[[ DATA EXCERPTS, beginning ]]

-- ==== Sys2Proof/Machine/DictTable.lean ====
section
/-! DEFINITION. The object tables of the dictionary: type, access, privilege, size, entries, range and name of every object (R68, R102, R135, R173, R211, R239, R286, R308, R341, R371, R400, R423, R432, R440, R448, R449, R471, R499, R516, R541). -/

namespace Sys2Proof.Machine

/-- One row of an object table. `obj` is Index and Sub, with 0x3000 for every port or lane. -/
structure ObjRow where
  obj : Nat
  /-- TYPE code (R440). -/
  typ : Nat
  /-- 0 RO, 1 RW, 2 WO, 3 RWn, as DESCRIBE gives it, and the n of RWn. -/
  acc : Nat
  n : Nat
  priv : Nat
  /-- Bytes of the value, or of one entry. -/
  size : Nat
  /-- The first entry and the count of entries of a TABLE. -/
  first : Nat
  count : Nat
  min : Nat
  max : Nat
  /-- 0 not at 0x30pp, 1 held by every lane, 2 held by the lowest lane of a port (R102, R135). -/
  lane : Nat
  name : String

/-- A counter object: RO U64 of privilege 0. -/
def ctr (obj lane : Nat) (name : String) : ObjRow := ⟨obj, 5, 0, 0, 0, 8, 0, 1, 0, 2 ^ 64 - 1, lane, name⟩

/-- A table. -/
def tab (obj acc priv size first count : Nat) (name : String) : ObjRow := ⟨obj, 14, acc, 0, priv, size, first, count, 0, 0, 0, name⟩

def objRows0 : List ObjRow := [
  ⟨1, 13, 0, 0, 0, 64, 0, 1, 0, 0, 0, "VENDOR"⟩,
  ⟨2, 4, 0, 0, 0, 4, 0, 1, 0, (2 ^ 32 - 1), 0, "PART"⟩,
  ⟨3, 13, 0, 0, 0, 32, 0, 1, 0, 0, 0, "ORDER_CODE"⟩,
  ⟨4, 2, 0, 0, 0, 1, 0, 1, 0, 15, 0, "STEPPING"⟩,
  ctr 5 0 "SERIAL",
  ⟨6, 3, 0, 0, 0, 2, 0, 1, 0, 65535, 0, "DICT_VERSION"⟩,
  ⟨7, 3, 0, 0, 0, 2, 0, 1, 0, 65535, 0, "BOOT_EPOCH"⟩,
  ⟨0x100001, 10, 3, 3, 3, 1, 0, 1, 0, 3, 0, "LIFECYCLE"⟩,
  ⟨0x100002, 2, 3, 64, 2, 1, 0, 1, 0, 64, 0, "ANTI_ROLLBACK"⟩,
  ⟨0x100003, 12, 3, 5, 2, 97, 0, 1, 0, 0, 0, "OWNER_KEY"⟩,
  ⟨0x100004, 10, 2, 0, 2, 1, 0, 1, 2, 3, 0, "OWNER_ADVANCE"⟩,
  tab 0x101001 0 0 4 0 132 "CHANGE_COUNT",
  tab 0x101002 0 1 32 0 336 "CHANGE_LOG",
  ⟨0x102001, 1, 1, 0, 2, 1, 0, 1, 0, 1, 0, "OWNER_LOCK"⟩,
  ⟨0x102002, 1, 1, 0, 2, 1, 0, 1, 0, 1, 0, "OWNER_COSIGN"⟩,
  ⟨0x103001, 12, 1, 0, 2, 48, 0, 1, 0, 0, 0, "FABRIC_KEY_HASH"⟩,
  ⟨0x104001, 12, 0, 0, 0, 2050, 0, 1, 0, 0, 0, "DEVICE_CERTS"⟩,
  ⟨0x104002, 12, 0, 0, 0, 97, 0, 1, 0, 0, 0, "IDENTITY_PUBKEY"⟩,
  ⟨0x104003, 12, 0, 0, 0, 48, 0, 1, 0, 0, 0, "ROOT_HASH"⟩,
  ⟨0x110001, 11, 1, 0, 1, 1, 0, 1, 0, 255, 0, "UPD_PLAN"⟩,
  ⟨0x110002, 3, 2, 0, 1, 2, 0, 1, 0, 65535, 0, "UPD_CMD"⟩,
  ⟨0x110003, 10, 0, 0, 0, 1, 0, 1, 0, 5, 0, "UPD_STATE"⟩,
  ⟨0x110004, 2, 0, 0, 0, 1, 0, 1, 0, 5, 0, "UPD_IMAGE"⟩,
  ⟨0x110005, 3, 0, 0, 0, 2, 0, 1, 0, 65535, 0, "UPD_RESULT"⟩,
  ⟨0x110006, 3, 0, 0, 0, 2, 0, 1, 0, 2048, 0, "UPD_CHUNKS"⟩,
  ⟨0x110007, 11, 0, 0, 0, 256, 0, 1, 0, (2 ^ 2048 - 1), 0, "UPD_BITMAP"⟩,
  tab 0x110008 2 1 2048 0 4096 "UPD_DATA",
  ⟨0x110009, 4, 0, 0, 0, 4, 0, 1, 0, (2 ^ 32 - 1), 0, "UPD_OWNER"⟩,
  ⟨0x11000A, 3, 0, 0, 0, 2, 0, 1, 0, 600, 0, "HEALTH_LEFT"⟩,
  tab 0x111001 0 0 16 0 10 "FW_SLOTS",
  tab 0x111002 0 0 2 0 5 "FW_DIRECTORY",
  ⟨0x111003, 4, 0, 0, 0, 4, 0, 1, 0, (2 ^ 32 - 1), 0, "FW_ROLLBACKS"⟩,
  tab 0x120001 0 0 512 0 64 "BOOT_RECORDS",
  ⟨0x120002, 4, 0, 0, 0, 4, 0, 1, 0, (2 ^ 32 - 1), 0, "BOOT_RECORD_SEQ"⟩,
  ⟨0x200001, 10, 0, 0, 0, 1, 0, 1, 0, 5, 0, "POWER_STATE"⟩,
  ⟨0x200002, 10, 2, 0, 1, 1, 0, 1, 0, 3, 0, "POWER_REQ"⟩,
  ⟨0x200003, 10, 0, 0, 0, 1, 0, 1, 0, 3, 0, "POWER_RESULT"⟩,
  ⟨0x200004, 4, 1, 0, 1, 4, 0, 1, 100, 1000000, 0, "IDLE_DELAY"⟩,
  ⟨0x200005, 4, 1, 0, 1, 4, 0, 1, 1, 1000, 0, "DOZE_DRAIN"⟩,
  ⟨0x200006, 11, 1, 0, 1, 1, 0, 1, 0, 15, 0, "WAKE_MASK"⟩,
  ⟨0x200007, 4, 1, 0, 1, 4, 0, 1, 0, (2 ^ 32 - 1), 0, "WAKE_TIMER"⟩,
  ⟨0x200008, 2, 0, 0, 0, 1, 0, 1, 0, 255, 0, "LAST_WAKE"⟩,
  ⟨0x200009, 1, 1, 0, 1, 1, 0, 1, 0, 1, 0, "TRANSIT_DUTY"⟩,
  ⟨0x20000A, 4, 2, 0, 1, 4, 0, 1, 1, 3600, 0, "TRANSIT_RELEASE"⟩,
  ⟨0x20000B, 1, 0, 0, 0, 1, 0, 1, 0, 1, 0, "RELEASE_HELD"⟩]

[[ DATA EXCERPTS, end ]]

Only the lines above that include the word "ObjRow" belong in the answer; copy each one.

structure ObjRow where
def ctr (obj lane : Nat) (name : String) : ObjRow := ⟨obj, 5, 0, 0, 0, 8, 0, 1, 0, 2 ^ 64 - 1, lane, name⟩
def tab (obj acc priv size first count : Nat) (name : String) : ObjRow := ⟨obj, 14, acc, 0, priv, size, first, count, 0, 0, 0, name⟩
def objRows0 : List ObjRow := [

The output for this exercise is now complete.